Data to use START
-- ==== Sys2Proof/Machine/Cell.lean ====
section
/-!
DEFINITION. The sequencer of a cell (R126 to R131, R137, R144, R145, R153): its register files, how an instruction
issues, holds, traps and moves the PC, and how slices begin and end.
-/
namespace Sys2Proof

/-- The value of IMM as a signed number of its low `n` bits. -/
def CellWord.simm (w : CellWord) (n : Nat) : Int := Machine.sext n w.imm.toNat
/-- Bits of IMM. -/
def CellWord.im (w : CellWord) (lo n : Nat) : Nat := Machine.bits w.imm.toNat lo n

/-- The 64-bit instruction word (R129). -/
def CellWord.word (opc : Nat) (w : CellWord) : Nat :=
  opc * 2 ^ 56 + w.dst.toNat * 2 ^ 50 + w.sa.toNat * 2 ^ 44 + w.sb.toNat * 2 ^ 38 + w.sc.toNat * 2 ^ 32 +
  w.msk.toNat * 2 ^ 28 + Machine.b2n w.mmode * 2 ^ 27 + w.fmt.toNat * 2 ^ 23 + w.imm.toNat

/-- The opcode and the fields of an instruction word, each from its bits (R129). -/
def CellWord.ofWord (x : Nat) : Nat × CellWord :=
  let f := fun lo n => BitVec.ofNat n (Machine.bits x lo n)
  (Machine.bits x 56 8, ⟨f 50 6, f 44 6, f 38 6, f 32 6, f 28 4, x.testBit 27, f 23 4, f 0 23⟩)

end Sys2Proof

namespace Sys2Proof.Machine

/-- The instruction at `pc` of a cell's program: 8 little-endian bytes of its Tarn (R129, R154). -/
def State.insnAt (s : State) (cell pc : Nat) : Nat × CellWord :=
  CellWord.ofWord (s.leAt (cellTarn cell (s.get .CELL_SEQ_PROG_BASE cell * 64 + pc * 8)) 8)

/-! Register files (R127). -/

def State.vReg (s : State) (cell r : Nat) : Nat := (Sparse.get 0 s.cells.v (cell * 64 + r % 64)).toNat
def State.sReg (s : State) (cell r : Nat) : Nat :=
  if r % 32 = 0 then 0 else (Sparse.get 0 s.cells.s (cell * 32 + r % 32)).toNat
def State.mReg (s : State) (cell r : Nat) : Nat :=
  if r % 16 = 0 then 2 ^ 64 - 1 else (Sparse.get 0 s.cells.m (cell * 16 + r % 16)).toNat
def State.aReg (s : State) (cell r : Nat) : Nat :=
  if r % 16 = 0 then 0 else (Sparse.get 0 s.cells.a (cell * 16 + r % 16)).toNat

def setV (cell r v : Nat) : List Upd :=
  [.cells (fun c => { c with v := Sparse.set 0 c.v (cell * 64 + r % 64) (BitVec.ofNat 2048 v) })]
/-- A write of S0 is discarded (R127). -/
def setS (cell r v : Nat) : List Upd :=
  if r % 32 = 0 then []
  else [.cells (fun c => { c with s := Sparse.set 0 c.s (cell * 32 + r % 32) (BitVec.ofNat 64 v) })]
/-- A write of M0 is discarded (R127). -/
def setM (cell r v : Nat) : List Upd :=
  if r % 16 = 0 then []
  else [.cells (fun c => { c with m := Sparse.set 0 c.m (cell * 16 + r % 16) (BitVec.ofNat 64 v) })]
/-- A write of A0 is discarded (R127). -/
def setA (cell r v : Nat) : List Upd :=
  if r % 16 = 0 then []
  else [.cells (fun c => { c with a := Sparse.set 0 c.a (cell * 16 + r % 16) (BitVec.ofNat 48 v) })]

/-- The 64 lanes of a vector register (R128). -/
def State.lanes (s : State) (cell r : Nat) : List Nat := unpack 32 64 (s.vReg cell r)

/-- Lanes written under a write mask: a masked lane keeps its value, or is written zero under MMODE 1 (R129). -/
def blend (mask : Nat) (zero : Bool) (old new : List Nat) : List Nat :=
  (old.zip new).zipIdx.map (fun (p, i) => if mask.testBit i then p.2 else if zero then 0 else p.1)

/-- The conversion-invalid condition of a cell (R53, R154). -/
def noteInvalid (cell n : Nat) : Plan := fun s =>
  if n = 0 then [] else [setF .CELL_SEQ_FLAGS_CVT_INVALID 1 cell, s.addF .CELL_SEQ_FLAGS_CVT_COUNT n cell]

/-- Writes the lanes of a vector register under the instruction's write mask. -/
def setLanes (cell : Nat) (w : CellWord) (new : List Nat) (s : State) : List Upd :=
  setV cell w.dst.toNat (pack 32 (blend (s.mReg cell w.msk.toNat) w.mmode (s.lanes cell w.dst.toNat) new))

/-! Issue (R130, R137, R144). -/

/-- What an instruction does when the sequencer comes to issue it: it completes with updates and a number of replaced
fields (R130), moving the PC itself unless `seq`; it holds for a reason of CELL_SEQ_STATUS; or it traps with a cause, a
code and a detail (R153). -/
inductive CellRes where
  | done (us : List Upd) (clamps : Nat := 0) (seq : Bool := true)
  | hold (reason : Nat) (us : List Upd := [])
  | trap (cause code detail : Nat) (us : List Upd := [])

/-- The meaning of one opcode, before issue. -/
abbrev CellFn := Nat → CellWord → State → CellRes

def State.loopsOf (s : State) (cell : Nat) : List Loop := Sparse.get [] s.cells.loops cell

def setLoops (cell : Nat) (ls : List Loop) : List Upd :=
  [.cells (fun c => { c with loops := Sparse.set [] c.loops cell ls }), setF .CELL_SEQ_STATUS_LOOP_DEPTH ls.length cell]

/-- Where the sequencer goes when it reaches `pc` by falling through: the end of a loop's body wraps to its start while
iterations remain, and ends the loop otherwise (R145). -/
def settle (pc : Nat) : List Loop → Nat × List Loop
  | [] => (pc, [])
  | l :: rest =>
    if l.start + l.body = pc then
      if l.left > 1 then (l.start, { l with left := l.left - 1, iter := l.iter + 1 } :: rest)
      else settle pc rest
    else (pc, l :: rest)

/-- The loops a taken branch leaves: a loop whose body does not hold the target ends, with every loop inside it (R145). -/
def keepLoops (target : Nat) (ls : List Loop) : List Loop :=
  ls.foldr (fun l keep => if keep.1 && l.start ≤ target && target < l.start + l.body then (true, l :: keep.2)
    else (false, keep.2)) (true, []) |>.2

/-- A sequencer stops with a trap (R153). DESIGN CHOICE (notes/assumptions/90.md): where a PC_RANGE trap stops at a place
that holds no instruction, CELL_TRAP_INSN takes the word of the command that issues there, or 0 where the sequencer only
reaches it. -/
def trapCell (cell cause code detail pc insn : Nat) : Plan :=
  plans [fun s =>
    [setF .CELL_SEQ_STATUS_STATE 3 cell, setF .CELL_SEQ_STATUS_HOLD_REASON 0 cell,
     setF .CELL_TRAP_CAUSE cause cell, setF .CELL_TRAP_CODE code cell, setF .CELL_TRAP_PC pc cell,
     setF .CELL_TRAP_BEAT (s.get .BEAT_COUNT_COUNT) cell, setF .CELL_TRAP_INSN_INSN insn cell,
     setF .CELL_TRAP_ADDR_DETAIL detail cell,
     .cells (fun c => { c with held := Sparse.set none c.held cell none })],
    fun s => postEvent 0x11 0 0 cell
      (cause + code * 2 ^ 8 + pc * 2 ^ 32 + (s.get .BEAT_COUNT_COUNT % 65536) * 2 ^ 48) detail s,
    raiseFault (cause != 3)]

/-- The sequencer falls through to `pc`. Past the last instruction a program can have it traps at once: PC names none
(R126, R144). -/
def fallTo (cell pc : Nat) (ls : List Loop) : Plan := fun s =>
  let r := settle pc ls
  setF .CELL_SEQ_STATUS_PC r.1 cell :: setLoops cell r.2 ++
    (if r.1 < 32768 then [] else trapCell cell 4 0 r.1 r.1 0 s)

/-- The result of an instruction acts on the sequencer. `n` native instructions are counted, and `macs` macro-operations. -/
def retireOp (opc cell : Nat) (w : CellWord) (n macs : Nat) (r : CellRes) (s : State) : List Upd :=
  let pc := s.get .CELL_SEQ_STATUS_PC cell
  match r with
  | .done us clamps seq =>
    us ++ [s.addF .CELL_SEQ_ISSUED_COUNT n cell, s.addF .CELL_SEQ_ISSUED_MACROS macs cell] ++
    (if clamps = 0 then []
     else [s.addF .CELL_SEQ_CLAMP_COUNT clamps cell, setF .CELL_SEQ_CLAMP_LAST_OPCODE opc cell]) ++
    (if seq then fallTo cell (pc + 1) (s.loopsOf cell) s else [])
  | .hold reason us =>
    us ++ [setF .CELL_SEQ_STATUS_STATE 2 cell, setF .CELL_SEQ_STATUS_HOLD_REASON reason cell,
     .cells (fun c => { c with held := Sparse.set none c.held cell (some (opc, w)) }),
     .var .heldAt cell (s.var .clk + 1), .var .heldSeen cell 0]
  | .trap cause code detail us => us ++ trapCell cell cause code detail pc (w.word opc) (s.run us)

/-- A running sequencer issues an instruction: one past the program's end traps PC_RANGE instead (R144). A sequencer in
another state issues nothing. -/
def issueN (n macs opc cell : Nat) (w : CellWord) (f : CellFn) : Plan := fun s =>
  let pc := s.get .CELL_SEQ_STATUS_PC cell
  if cell < 144 ∧ s.get .CELL_SEQ_STATUS_STATE cell = 1 then
    if pc ≥ s.get .CELL_SEQ_PROG_LENGTH cell then trapCell cell 4 0 pc pc (w.word opc) s
    else retireOp opc cell w n macs (f cell w s) s
  else []

/-- A native instruction issues. -/
def issue (opc cell : Nat) (w : CellWord) (f : CellFn) : Plan := issueN 1 0 opc cell w f

/-! Slices (R144, R161). -/

/-- A sequencer begins its next listed slice, or idles (R144). -/
def beginSlice (cell : Nat) : Plan := fun s =>
  match s.nextSlice 0 cell with
  | some x =>
    plans [readPlane cell, startSlice 0 cell, fun s' =>
      [setF .CELL_SEQ_STATUS_STATE 1 cell, setF .CELL_SEQ_STATUS_PC x.target cell,
       setF .CELL_SEQ_STATUS_SLOT x.slot cell, setF .CELL_SEQ_STATUS_HOLD_REASON 0 cell,
       setF .CELL_SEQ_STATUS_DROPPED (if x.slot < 8 then s'.var .mbDropped x.slot else 0) cell],
      fun s' => if x.target ≥ s'.get .CELL_SEQ_PROG_LENGTH cell then trapCell cell 4 0 x.target x.target 0 s' else []] s
  | none =>
    [setF .CELL_SEQ_STATUS_STATE 0 cell, setF .CELL_SEQ_STATUS_SLOT 15 cell, setF .CELL_SEQ_STATUS_DROPPED 0 cell,
     setF .CELL_SEQ_STATUS_HOLD_REASON 0 cell]

/-- The current slice of a cell starts an operation that it must see complete before it retires (R19, R143). -/
def sliceOp (cell : Nat) : Upd :=
  .slices (mapFirst (fun y => y.kind == 0 && y.index == cell && y.st == 1) (fun y => { y with ops := y.ops + 1 }))

/-- An operation of a cell completes: the oldest slice that waits for one is relieved of it. -/
def sliceOpDone (cell : Nat) : Upd :=
  .slices (mapFirst (fun y => y.kind == 0 && y.index == cell && y.ops > 0) (fun y => { y with ops := y.ops - 1 }))

/-- Whether the current slice's micro-batch is dropped (R84). -/
def State.dropped (s : State) (cell : Nat) : Bool := s.get .CELL_SEQ_STATUS_DROPPED cell == 1

end Sys2Proof.Machine
end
Data to use END
## Problem statement:
Within the data above, the lines from the one with "def setS (cell" to the one with "def blend (mask" must be repeated exactly; no other line belongs in the answer.

## Solved problem:
def setS (cell r v : Nat) : List Upd :=
  if r % 32 = 0 then []
  else [.cells (fun c => { c with s := Sparse.set 0 c.s (cell * 32 + r % 32) (BitVec.ofNat 64 v) })]
/-- A write of M0 is discarded (R127). -/
def setM (cell r v : Nat) : List Upd :=
  if r % 16 = 0 then []
  else [.cells (fun c => { c with m := Sparse.set 0 c.m (cell * 16 + r % 16) (BitVec.ofNat 64 v) })]
/-- A write of A0 is discarded (R127). -/
def setA (cell r v : Nat) : List Upd :=
  if r % 16 = 0 then []
  else [.cells (fun c => { c with a := Sparse.set 0 c.a (cell * 16 + r % 16) (BitVec.ofNat 48 v) })]

/-- The 64 lanes of a vector register (R128). -/
def State.lanes (s : State) (cell r : Nat) : List Nat := unpack 32 64 (s.vReg cell r)

/-- Lanes written under a write mask: a masked lane keeps its value, or is written zero under MMODE 1 (R129). -/
def blend (mask : Nat) (zero : Bool) (old new : List Nat) : List Nat :=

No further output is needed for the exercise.